Nestes grupos, são convocadas manifestações, partilhadas informações falsas e são ainda dadas indicações (como por exemplo levar algo que permita esconder a cara). Um dos primeiros grupos, no Telegram, surgiu seis horas depois do ataque à aula de dança e servia para partilhar informação falsa sobre o atacante.
Ouça aqui o episódio do podcast “A História do Dia” sobre a situação no Reino Unido.
Quantas pessoas já foram detidas?
A polícia britânica fez esta segunda-feira um ponto de situação relativamente ao número de detenções já registadas desde que começaram os protestos, na semana passada. Até ao momento, 378 pessoas foram detidas, número que deverá crescer de dia para dia, disse o Conselho Nacional de Chefes de Polícia (NPCC, na sigla inglesa) citado pelo The Guardian.
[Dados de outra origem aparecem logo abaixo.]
-- ==== Sys2Proof/Proofs/CueStates.lean ====
section
/-! PROOFS. The cue states that a frame start moves (R127, R128, R120). -/

namespace Sys2Proof.Machine

/-! ## What the moving of cue states reads and what it writes -/

/-- An event without what is noted of it when it has been told or logged. -/
def Event.shown (e : Event) : Event := { e with asRun := false, emptyTold := false }

/-- The channel's events, so far as R127 moves them. -/
def Plant.shows (p : Plant) (c : Chan) : List Event := (p.chan c).playlist.map Event.shown

/-- What R127 reads beside the events. -/
def Plant.cueSetting (p : Plant) (c : Chan) : Nat × Nat × Bool × Bool × Vector (List Step) 32 :=
  ((p.chan c).now, p.prerollInUse c, (p.chan c).seq.issuing, (p.chan c).seq.halted, p.templates)

/-- From one plant to another the channel's events change as a function says, and what R127 reads beside them stands. -/
structure Plant.Recues (p q : Plant) (c : Chan) (f : Event → Event) : Prop where
  setting : q.cueSetting c = p.cueSetting c
  events : q.shows c = (p.shows c).map f

section
variable {p q r : Plant} {c : Chan} {n : Nat} {f g : Event → Event}

theorem Plant.Recues.refl (p : Plant) (c : Chan) : p.Recues p c id := ⟨rfl, (List.map_id _).symm⟩

theorem Plant.Recues.trans (h : p.Recues q c f) (h' : q.Recues r c g) : p.Recues r c (g ∘ f) :=
  ⟨h'.setting.trans h.setting, by rw [h'.events, h.events, List.map_map]⟩

theorem Plant.Recues.then (h : p.Recues q c f) (h' : q.Recues r c id) : p.Recues r c f := h.trans h'

theorem Plant.Recues.after (h' : p.Recues q c id) (h : q.Recues r c f) : p.Recues r c f := h'.trans h

theorem Plant.Recues.congr (h : p.Recues q c f) (e : ∀ j ∈ p.shows c, f j = g j) : p.Recues q c g :=
  ⟨h.setting, h.events.trans (List.map_congr_left e)⟩

theorem Plant.recues_of_chan (hc : q.chan c = p.chan c) (hp : q.ports = p.ports) (ht : q.templates = p.templates) : p.Recues q c id :=
  ⟨by simp only [Plant.cueSetting, Plant.prerollInUse, Plant.primary, Plant.config, Plant.port, hc, hp, ht],
    by rw [List.map_id, Plant.shows, hc, Plant.shows]⟩

/-- A change of the channel that leaves what R127 reads. -/
theorem Plant.recues_modChan (p : Plant) (c : Chan) (m : Channel → Channel) {f : Event → Event} (hn : (m (p.chan c)).now = (p.chan c).now)
    (hu : (m (p.chan c)).portInUse = (p.chan c).portInUse) (hg : (m (p.chan c)).config = (p.chan c).config)
    (hi : (m (p.chan c)).seq.issuing = (p.chan c).seq.issuing) (hh : (m (p.chan c)).seq.halted = (p.chan c).seq.halted)
    (he : (m (p.chan c)).playlist.map Event.shown = ((p.chan c).playlist.map Event.shown).map f) : p.Recues (p.modChan c m) c f := by
  have port : ∀ i, (p.modChan c m).port i = p.port i := fun _ => rfl
  have templates : (p.modChan c m).templates = p.templates := rfl
  refine ⟨?_, by rw [Plant.shows, Plant.chan_modChan_same, he, Plant.shows]⟩
  simp only [Plant.cueSetting, Plant.prerollInUse, Plant.primary, Plant.config, port, templates, Plant.chan_modChan_same, hn, hu, hg, hi,
    hh]

theorem Plant.recues_modEvent (p : Plant) (c : Chan) (n : Nat) {m f : Event → Event} (h : ∀ e, (m e).shown = f e.shown) :
    p.Recues (p.modEvent c n m) c fun e => if e.id = n then f e else e := by
  refine Plant.recues_modChan p c _ rfl rfl rfl rfl rfl ?_
  rw [modEvent_eq, List.map_map, List.map_map]
  refine List.map_congr_left fun e _ => ?_
  have same : e.shown.id = e.id := rfl
  simp only [Function.comp, same]
  split
  · exact h e
  · rfl

theorem Plant.recues_unmoved (p : Plant) (c : Chan) (n : Nat) {m : Event → Event} (h : ∀ e, (m e).shown = e.shown) :
    p.Recues (p.modEvent c n m) c id :=
  (Plant.recues_modEvent p c n (f := id) h).congr fun j _ => ite_self j

theorem Plant.Recues.unmoved (h : p.Recues q c f) (n : Nat) {m : Event → Event} (hm : ∀ e, (m e).shown = e.shown) :
    p.Recues (q.modEvent c n m) c f := h.then (Plant.recues_unmoved q c n hm)

/-! ## The as-run entries that it opens and closes -/

theorem Plant.closeEntry_recues (p : Plant) (c : Chan) (exit : ExitKind) (t : Nat) : p.Recues (p.closeEntry c exit t) c id := by
  have closed : ∀ item, p.Recues ((p.appendEntry item).modChan c fun x => { x with openEntry := none }) c id := fun item =>
    Plant.Recues.after (p := p) (q := p.appendEntry item) (Plant.recues_of_chan rfl rfl rfl)
      (Plant.recues_modChan _ c (fun x => { x with openEntry := none }) rfl rfl rfl rfl rfl (List.map_id _).symm)
  unfold Plant.closeEntry
  split
  · exact .refl p c
  · exact .unmoved (closed _) _ (by exact fun _ => rfl)

theorem Plant.openEntryFor_recues (p : Plant) (c : Chan) (n t : Nat) (kind : EntryKind) (port : Option PortNo) :
    p.Recues (p.openEntryFor c n t kind port) c id := by
  have opened : ∀ q : Plant, p.Recues q c id → p.Recues (q.modChan c fun x =>
      { x with openEntry := some { event := n, start := t, kind := kind, port := port } }) c id := fun q h =>
    h.then (Plant.recues_modChan q c _ rfl rfl rfl rfl rfl (List.map_id _).symm)
  unfold Plant.openEntryFor
  refine opened _ ?_
  split
  · exact p.closeEntry_recues c _ _
  · exact .refl p c

theorem Plant.airingEntry_recues (p : Plant) (c : Chan) (halted : Bool) (e : Event) : p.Recues (p.airingEntry c halted e) c id := by
  unfold Plant.airingEntry
  simp only
  split
  · split
    · exact p.openEntryFor_recues c _ _ _ _
    · split
      · exact .refl p c
      · split <;> exact p.openEntryFor_recues c _ _ _ _
  · exact .refl p c

theorem Plant.doneEntry_recues (p : Plant) (c : Chan) (stepped : Bool) (e : Event) : p.Recues (p.doneEntry c stepped e) c id := by
  unfold Plant.doneEntry
  split
  · split
    · split <;> exact p.closeEntry_recues c _ _
    · exact .refl p c
  · exact .refl p c

theorem Plant.tellIfEmpty_recues (p : Plant) (c : Chan) (e : Event) : p.Recues (p.tellIfEmpty c e) c id := by
  unfold Plant.tellIfEmpty
  split
  · exact (Plant.recues_unmoved p c e.id (m := fun e => { e with emptyTold := true }) fun _ => rfl).then
      (Plant.recues_of_chan (by rfl) (by rfl) (by rfl))
  · exact .refl p c

/-! ## One event -/

/-- An event's cue state moves; leaving PENDING binds the template (R116). -/
def Plant.turned (p : Plant) (s : CueState) (e : Event) : Event :=
  if e.cue = .pending ∧ s ≠ .pending then p.bindTo s e else { e with cue := s }

/-- R127, rule 1. -/
def Plant.finished (p : Plant) (c : Chan) (e : Event) : Event :=
  if e.cue = .airing ∧ e.rend ≤ (p.chan c).now then { e with cue := .done } else e

/-- R127, rules 2 to 4: the event before AIRING, moved to a cue state. -/
def Plant.cueTurned (p : Plant) (c : Chan) (s : CueState) (e : Event) : Event :=
  if s = .airing then p.finished c { p.turned .airing e with begunHalted := (p.chan c).seq.halted }
  else if s = e.cue then e else p.turned s e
Só no fim de semana, foram detidas cerca de 150 pessoas.
O responsável pelo NPCC, Gavin Stephens, sublinhou que não está em causa “uma atividade de protesto ou pessoas a exercerem o seu direito democrático”, mas sim “violência desnecessária”. “Vimos importantes centros comunitários, como um Gabinete de Aconselhamento ao Cidadão e uma biblioteca, serem completamente destruídos”, disse.
Que resposta está o Governo britânico a dar?
Esta segunda-feira reuniu-se de emergência o gabinete Cobra, um gabinete de crise, para debater os protestos que se têm multiplicado pelo país. Estiveram presentes vários ministros e forças de segurança.
À saída da reunião, o primeiro-ministro Keir Starmer apresentou duas das principais conclusões: serão aplicadas sanções penais com mais rapidez àqueles que estiveram envolvidos nos protestos. Isto porque, além do elevado número de detidos, há muitas pessoas identificadas pela polícia e é necessário acelerar o processo. O Governo garantiu ainda que há espaço suficiente nas prisões para “prender todos os envolvidos”, e detalhou mais tarde que serão disponibilizado mais de 500 lugares. Além disto, serão mobilizados 6000 polícias, de forma a criar um “exército permanente” especializado para gerir os protestos.
O chefe de Governo disse ainda que as autoridades estarão a monitorizar todas as atividades ilegais online — onde se inclui o incitamento ao ódio — e alertou que as leis também se aplicam se o crime for cometido na internet. Além disto, os agentes terão os seus dias de férias e folgas canceladas, de forma a poder assegurar capacidade de resposta, algo que levou a Federação da Polícia britânica a alertar para o facto de os agentes começarem a ficar cansados.
Ao longo desta longa semana de protestos, o primeiro-ministro assegurou também aos agentes que terão mais liberdade para partilhar informação entre as diferentes forças de segurança, assim como direito a utilizar tecnologia de reconhecimento facial. Os desordeiros “vão arrepender-se”, alertou em Downing Street, citado pelo Telegraph. E sublinhou que fará “o que for preciso para levar esses bandidos à justiça o mais rápido possível”.
Ao longo da semana algumas vozes fizeram-se ouvir ao pedir a intervenção do exército caso a violência dos protestos aumente. Foi o caso de Nigel Farage, líder do partido Reform UK, que defendeu ainda “convocação do parlamento”. Até ao momento, o Governo de Starmer não se mostrou aberto a nenhuma destas hipóteses.